* **Work order**: The output should be limited to the line holding "def execCanModeLoopback (who" and the lines after it through the end of the entries, each restated exactly.

Supplied entries START

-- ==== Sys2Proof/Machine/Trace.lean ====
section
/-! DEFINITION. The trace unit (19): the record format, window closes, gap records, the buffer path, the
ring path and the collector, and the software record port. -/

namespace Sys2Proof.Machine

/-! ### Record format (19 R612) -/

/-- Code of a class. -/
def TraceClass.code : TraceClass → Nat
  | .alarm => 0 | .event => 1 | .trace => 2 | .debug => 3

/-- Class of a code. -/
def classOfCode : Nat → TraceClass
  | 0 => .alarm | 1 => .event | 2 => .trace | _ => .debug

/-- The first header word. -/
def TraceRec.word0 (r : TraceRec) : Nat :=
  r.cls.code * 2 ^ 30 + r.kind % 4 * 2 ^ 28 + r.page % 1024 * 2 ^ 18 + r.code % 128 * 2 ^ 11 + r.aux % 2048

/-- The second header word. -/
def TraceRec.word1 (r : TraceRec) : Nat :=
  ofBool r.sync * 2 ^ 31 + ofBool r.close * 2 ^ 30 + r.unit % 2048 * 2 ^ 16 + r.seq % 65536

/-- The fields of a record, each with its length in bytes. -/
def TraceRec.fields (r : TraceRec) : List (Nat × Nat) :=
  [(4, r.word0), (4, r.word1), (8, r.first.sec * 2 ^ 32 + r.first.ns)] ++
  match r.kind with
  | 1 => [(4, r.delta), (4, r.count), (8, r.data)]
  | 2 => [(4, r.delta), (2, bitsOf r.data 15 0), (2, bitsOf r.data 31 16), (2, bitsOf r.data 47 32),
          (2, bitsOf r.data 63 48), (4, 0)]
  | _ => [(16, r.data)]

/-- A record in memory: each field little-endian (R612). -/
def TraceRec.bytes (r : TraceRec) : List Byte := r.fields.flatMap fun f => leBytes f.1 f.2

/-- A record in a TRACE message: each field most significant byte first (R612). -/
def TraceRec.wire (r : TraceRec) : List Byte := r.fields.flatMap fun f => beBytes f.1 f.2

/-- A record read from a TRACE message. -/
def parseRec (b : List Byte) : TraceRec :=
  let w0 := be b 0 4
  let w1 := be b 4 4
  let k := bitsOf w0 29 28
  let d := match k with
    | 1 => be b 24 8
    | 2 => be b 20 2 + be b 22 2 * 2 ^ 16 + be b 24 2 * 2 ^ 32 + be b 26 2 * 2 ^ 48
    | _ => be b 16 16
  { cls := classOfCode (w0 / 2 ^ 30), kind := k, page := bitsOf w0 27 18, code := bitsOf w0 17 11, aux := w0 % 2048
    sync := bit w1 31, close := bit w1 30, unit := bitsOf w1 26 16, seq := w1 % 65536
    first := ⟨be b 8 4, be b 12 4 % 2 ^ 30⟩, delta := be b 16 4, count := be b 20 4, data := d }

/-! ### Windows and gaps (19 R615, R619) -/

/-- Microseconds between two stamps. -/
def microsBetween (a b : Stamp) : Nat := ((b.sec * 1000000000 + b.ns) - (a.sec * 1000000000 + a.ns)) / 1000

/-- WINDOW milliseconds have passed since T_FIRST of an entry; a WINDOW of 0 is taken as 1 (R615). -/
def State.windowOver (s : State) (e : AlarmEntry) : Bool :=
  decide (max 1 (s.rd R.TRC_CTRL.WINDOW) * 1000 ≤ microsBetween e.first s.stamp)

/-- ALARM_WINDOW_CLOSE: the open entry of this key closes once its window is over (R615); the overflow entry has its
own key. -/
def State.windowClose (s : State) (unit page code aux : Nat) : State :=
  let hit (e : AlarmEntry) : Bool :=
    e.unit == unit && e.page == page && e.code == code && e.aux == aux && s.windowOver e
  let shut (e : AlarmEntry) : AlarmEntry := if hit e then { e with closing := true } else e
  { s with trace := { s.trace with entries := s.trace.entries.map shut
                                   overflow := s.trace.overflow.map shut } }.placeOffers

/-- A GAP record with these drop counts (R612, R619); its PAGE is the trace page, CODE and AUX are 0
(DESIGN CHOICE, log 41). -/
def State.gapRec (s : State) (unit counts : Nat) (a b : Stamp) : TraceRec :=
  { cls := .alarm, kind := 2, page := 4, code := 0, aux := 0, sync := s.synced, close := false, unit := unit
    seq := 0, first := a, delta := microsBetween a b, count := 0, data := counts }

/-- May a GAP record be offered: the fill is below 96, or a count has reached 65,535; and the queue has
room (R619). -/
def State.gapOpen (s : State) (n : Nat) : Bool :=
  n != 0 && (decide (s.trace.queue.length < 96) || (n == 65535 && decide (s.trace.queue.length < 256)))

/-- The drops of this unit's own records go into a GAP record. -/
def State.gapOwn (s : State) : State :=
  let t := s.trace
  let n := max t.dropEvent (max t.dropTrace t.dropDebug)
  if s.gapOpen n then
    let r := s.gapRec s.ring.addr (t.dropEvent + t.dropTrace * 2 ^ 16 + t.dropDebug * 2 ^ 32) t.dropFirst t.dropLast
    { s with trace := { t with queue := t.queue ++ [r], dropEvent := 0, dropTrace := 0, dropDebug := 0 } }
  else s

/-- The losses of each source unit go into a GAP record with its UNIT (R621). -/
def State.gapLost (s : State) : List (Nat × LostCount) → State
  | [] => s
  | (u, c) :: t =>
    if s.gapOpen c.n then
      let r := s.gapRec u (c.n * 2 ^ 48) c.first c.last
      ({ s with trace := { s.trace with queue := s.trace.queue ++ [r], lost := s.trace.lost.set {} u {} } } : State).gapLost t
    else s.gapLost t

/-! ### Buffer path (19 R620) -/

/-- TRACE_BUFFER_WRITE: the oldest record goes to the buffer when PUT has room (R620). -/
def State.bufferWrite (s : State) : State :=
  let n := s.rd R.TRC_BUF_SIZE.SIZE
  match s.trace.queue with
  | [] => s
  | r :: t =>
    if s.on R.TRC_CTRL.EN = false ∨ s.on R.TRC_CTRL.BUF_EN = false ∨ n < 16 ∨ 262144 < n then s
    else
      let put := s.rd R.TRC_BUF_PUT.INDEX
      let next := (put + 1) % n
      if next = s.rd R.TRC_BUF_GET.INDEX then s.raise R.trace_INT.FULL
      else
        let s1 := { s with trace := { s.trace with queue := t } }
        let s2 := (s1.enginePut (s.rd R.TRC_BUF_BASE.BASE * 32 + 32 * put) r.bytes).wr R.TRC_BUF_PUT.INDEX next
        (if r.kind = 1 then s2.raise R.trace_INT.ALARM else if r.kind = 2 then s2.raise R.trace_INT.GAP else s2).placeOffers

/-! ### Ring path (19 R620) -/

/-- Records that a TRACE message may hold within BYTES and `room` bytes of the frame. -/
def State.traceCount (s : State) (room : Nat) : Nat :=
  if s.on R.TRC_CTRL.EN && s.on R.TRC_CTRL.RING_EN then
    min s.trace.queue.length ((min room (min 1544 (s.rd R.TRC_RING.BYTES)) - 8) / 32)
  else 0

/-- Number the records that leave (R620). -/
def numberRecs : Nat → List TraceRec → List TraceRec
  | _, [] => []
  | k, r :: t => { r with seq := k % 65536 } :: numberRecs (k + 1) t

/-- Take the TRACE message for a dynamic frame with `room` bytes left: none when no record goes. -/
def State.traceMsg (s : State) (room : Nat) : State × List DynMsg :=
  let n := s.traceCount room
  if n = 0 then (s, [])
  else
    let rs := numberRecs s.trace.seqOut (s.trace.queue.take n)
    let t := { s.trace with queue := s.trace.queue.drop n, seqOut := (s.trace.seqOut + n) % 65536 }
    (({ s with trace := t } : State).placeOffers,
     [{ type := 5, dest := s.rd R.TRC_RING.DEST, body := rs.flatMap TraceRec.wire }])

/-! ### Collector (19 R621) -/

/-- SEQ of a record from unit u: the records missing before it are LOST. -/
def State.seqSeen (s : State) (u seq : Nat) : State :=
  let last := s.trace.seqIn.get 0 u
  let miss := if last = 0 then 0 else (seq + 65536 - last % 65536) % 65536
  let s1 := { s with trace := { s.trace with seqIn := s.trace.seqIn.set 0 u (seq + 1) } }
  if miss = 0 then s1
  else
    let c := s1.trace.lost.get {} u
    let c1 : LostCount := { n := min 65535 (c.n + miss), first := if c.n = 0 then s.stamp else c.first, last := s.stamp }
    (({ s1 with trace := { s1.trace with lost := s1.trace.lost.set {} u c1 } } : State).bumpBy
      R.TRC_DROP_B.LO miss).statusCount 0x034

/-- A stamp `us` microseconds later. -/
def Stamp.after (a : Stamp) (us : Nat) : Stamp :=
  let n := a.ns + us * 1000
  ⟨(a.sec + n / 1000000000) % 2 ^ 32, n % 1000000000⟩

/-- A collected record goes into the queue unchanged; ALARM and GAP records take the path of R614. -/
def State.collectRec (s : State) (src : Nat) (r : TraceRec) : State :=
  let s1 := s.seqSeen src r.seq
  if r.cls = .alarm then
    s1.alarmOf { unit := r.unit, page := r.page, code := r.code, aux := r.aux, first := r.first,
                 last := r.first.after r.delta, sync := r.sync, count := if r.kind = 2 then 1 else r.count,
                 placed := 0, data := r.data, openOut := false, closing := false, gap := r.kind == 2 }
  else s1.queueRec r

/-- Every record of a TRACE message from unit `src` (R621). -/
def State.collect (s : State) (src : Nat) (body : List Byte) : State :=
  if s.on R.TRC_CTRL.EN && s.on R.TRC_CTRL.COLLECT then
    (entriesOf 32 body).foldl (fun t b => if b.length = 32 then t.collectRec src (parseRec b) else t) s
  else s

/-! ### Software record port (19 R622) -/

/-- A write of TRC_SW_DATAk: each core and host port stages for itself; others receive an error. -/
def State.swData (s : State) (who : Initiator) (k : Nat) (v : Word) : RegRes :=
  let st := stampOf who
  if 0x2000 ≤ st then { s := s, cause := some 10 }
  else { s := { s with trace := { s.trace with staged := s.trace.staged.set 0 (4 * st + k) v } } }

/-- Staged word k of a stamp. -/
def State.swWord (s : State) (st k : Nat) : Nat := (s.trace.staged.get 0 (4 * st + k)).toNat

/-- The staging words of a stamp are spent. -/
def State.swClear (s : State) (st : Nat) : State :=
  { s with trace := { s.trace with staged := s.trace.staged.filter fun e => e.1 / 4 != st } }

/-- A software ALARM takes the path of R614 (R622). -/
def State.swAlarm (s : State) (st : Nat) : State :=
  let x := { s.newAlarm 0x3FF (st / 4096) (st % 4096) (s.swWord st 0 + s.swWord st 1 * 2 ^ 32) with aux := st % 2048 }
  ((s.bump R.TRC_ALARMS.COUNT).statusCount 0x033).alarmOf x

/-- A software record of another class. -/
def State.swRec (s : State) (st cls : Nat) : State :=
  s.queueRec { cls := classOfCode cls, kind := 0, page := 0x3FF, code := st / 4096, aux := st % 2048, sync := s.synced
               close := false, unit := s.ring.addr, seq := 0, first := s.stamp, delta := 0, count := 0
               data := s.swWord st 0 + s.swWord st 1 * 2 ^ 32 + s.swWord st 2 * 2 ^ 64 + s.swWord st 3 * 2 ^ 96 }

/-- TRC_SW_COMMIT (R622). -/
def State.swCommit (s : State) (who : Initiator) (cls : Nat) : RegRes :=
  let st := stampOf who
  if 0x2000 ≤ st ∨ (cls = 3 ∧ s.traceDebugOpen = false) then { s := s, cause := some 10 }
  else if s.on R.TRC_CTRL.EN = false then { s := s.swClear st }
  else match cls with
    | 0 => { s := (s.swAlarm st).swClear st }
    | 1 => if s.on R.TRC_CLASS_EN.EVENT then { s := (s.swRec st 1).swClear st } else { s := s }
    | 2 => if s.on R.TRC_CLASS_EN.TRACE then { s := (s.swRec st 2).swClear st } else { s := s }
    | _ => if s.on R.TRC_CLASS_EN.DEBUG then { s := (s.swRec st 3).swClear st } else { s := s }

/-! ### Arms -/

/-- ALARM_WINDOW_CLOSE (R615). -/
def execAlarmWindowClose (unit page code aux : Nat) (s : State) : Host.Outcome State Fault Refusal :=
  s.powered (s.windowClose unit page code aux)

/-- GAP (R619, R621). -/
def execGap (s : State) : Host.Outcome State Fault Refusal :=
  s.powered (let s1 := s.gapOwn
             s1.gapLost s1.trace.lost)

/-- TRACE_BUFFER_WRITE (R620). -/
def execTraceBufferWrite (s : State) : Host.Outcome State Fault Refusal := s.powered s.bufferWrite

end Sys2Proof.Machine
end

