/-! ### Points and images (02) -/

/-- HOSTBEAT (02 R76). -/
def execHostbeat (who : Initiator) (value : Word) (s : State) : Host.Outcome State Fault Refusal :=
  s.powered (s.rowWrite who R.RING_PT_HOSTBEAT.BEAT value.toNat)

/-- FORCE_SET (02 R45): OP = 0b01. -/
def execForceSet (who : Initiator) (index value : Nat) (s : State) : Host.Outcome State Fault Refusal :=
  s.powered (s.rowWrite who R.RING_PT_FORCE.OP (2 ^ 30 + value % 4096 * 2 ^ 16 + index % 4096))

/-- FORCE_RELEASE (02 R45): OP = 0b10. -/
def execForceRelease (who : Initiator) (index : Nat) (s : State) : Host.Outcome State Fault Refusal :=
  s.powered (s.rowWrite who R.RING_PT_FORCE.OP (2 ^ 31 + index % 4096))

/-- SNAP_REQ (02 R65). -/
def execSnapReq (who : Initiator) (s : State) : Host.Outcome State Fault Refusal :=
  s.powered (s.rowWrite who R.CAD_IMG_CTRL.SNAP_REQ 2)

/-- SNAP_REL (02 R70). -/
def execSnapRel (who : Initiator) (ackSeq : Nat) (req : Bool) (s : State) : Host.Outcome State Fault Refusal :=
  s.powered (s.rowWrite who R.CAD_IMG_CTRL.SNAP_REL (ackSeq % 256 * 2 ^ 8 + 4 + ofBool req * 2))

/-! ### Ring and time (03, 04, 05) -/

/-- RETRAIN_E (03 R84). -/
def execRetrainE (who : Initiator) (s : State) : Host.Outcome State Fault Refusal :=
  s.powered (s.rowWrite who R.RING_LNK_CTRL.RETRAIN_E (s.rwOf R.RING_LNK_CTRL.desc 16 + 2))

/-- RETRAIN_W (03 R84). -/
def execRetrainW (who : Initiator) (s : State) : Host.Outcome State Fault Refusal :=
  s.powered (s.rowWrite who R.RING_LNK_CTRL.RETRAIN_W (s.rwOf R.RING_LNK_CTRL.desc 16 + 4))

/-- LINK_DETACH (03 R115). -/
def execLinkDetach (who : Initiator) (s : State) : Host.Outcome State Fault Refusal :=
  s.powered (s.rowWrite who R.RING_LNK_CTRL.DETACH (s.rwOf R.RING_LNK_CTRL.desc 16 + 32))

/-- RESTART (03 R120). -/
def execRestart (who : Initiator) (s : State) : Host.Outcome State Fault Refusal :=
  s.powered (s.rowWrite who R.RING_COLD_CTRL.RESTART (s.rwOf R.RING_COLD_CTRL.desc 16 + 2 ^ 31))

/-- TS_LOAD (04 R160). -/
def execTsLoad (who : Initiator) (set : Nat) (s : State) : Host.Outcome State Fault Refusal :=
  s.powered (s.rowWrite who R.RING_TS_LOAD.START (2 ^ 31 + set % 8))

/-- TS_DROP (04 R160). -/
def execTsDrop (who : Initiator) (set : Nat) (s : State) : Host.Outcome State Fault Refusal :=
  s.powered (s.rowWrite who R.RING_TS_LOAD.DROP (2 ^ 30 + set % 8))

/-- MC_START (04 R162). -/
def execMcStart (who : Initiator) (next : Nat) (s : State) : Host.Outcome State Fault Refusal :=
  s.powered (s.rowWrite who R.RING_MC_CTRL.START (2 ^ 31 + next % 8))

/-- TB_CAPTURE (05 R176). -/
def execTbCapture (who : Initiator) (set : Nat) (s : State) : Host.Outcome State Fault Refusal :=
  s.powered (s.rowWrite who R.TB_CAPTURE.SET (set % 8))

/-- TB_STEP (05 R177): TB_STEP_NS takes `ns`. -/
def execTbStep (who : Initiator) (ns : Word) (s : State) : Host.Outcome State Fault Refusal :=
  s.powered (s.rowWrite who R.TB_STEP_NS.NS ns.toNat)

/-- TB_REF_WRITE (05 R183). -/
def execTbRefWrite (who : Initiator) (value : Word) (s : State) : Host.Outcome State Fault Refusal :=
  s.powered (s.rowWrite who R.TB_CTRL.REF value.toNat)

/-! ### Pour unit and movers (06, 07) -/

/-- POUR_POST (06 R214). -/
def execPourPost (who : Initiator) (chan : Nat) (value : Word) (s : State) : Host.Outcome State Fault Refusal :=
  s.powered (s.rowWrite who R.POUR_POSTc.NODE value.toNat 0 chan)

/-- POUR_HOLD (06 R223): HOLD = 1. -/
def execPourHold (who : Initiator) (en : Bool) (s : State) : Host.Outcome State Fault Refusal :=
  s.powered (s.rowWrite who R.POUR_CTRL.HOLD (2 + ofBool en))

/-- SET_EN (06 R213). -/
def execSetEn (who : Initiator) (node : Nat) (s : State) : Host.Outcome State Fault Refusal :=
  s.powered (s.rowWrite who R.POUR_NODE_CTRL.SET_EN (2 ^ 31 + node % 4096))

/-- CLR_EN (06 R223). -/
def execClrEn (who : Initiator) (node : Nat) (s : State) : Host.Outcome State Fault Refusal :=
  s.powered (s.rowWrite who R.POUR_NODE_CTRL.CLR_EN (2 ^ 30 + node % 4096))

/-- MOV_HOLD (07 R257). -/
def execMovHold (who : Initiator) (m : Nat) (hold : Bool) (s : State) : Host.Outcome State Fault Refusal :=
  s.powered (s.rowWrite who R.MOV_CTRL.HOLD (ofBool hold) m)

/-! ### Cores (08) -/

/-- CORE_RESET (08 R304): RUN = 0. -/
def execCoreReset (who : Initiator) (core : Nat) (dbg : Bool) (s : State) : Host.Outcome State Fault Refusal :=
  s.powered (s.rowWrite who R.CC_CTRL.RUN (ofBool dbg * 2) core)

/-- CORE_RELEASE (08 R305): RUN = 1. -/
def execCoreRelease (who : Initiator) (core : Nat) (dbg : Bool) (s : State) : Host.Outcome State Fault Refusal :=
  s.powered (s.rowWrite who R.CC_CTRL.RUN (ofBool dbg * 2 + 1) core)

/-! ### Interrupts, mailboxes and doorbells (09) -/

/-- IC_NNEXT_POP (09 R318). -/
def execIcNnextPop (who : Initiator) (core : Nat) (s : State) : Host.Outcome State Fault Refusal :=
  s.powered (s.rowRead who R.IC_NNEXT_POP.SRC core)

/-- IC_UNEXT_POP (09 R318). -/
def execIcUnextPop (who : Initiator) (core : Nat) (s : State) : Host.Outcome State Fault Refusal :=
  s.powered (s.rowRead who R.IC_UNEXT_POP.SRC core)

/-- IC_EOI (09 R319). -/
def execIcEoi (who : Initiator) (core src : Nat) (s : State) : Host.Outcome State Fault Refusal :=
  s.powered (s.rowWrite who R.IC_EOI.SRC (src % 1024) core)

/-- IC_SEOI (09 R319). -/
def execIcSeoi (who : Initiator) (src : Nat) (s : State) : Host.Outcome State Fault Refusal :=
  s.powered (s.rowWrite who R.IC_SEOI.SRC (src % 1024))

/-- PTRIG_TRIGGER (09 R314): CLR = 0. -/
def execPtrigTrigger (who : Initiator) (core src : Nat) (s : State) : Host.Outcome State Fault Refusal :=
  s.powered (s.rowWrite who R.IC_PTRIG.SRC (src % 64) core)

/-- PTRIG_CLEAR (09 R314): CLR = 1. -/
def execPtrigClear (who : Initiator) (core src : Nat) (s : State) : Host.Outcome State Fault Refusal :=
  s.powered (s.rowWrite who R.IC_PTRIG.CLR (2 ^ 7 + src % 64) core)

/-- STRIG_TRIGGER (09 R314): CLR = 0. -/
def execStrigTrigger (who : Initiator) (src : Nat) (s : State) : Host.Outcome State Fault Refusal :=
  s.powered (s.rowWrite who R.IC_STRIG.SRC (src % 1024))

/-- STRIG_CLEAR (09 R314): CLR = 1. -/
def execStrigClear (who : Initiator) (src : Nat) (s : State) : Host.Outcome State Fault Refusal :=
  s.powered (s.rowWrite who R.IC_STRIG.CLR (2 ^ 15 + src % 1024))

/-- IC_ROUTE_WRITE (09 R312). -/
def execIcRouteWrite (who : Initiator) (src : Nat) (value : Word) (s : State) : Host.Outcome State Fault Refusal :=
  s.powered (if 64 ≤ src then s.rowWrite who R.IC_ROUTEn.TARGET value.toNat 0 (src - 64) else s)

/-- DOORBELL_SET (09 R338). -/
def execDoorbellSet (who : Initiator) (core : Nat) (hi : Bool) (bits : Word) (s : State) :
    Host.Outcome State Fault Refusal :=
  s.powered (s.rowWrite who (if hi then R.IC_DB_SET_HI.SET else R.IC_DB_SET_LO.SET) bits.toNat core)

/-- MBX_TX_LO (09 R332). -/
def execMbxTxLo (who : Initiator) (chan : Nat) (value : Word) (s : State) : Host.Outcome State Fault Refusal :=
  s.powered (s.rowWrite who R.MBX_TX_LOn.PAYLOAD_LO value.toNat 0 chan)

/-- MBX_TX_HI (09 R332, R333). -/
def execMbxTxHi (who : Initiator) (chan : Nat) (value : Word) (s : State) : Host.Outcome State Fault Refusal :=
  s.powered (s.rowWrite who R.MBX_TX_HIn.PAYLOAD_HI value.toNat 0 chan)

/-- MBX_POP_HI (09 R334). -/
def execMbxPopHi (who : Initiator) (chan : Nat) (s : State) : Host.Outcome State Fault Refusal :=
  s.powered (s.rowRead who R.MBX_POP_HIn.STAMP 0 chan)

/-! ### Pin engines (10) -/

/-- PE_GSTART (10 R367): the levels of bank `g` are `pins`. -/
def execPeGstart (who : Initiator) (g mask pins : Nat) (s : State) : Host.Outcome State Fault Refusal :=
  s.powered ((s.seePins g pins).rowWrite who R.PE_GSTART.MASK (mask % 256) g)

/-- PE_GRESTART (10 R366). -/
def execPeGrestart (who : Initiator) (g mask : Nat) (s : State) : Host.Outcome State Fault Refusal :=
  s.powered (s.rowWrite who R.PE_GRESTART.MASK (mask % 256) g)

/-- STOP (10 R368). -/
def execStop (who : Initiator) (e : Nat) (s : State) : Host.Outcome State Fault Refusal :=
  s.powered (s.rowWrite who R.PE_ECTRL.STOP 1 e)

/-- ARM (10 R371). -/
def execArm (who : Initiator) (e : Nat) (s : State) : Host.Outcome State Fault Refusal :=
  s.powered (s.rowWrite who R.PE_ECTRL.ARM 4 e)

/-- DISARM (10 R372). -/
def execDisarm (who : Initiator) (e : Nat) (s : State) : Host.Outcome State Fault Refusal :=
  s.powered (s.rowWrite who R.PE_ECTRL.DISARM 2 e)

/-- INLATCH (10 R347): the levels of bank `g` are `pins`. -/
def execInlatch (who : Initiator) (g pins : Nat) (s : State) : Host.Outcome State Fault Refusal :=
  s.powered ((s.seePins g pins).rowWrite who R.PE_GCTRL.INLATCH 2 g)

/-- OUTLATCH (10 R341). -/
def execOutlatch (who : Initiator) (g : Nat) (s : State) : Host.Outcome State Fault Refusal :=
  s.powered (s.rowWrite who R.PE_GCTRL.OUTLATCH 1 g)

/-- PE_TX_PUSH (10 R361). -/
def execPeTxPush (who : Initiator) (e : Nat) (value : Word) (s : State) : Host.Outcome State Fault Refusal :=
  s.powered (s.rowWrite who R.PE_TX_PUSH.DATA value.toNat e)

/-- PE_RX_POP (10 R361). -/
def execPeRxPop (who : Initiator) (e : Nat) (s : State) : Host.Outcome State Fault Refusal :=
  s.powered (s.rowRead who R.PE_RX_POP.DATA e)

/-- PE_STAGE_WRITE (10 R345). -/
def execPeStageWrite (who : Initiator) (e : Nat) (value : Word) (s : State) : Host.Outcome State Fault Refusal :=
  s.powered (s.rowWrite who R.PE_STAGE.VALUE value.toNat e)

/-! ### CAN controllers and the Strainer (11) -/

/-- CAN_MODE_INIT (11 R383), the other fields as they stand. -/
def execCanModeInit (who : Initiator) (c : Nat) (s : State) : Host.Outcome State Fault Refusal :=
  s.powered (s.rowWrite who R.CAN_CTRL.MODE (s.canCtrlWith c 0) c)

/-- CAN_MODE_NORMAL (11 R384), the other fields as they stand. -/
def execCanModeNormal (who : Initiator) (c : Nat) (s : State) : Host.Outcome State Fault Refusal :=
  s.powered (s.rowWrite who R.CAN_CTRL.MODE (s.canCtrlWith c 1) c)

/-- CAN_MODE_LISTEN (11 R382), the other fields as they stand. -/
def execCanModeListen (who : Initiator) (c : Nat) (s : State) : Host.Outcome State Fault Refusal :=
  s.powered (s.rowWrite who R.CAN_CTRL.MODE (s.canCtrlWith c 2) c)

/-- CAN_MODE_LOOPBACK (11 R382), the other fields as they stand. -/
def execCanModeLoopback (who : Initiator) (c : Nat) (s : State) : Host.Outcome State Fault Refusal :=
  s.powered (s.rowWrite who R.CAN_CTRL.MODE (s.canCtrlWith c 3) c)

Supplied entries END

* **Solution to this task**:
def execCanModeLoopback (who : Initiator) (c : Nat) (s : State) : Host.Outcome State Fault Refusal :=
  s.powered (s.rowWrite who R.CAN_CTRL.MODE (s.canCtrlWith c 3) c)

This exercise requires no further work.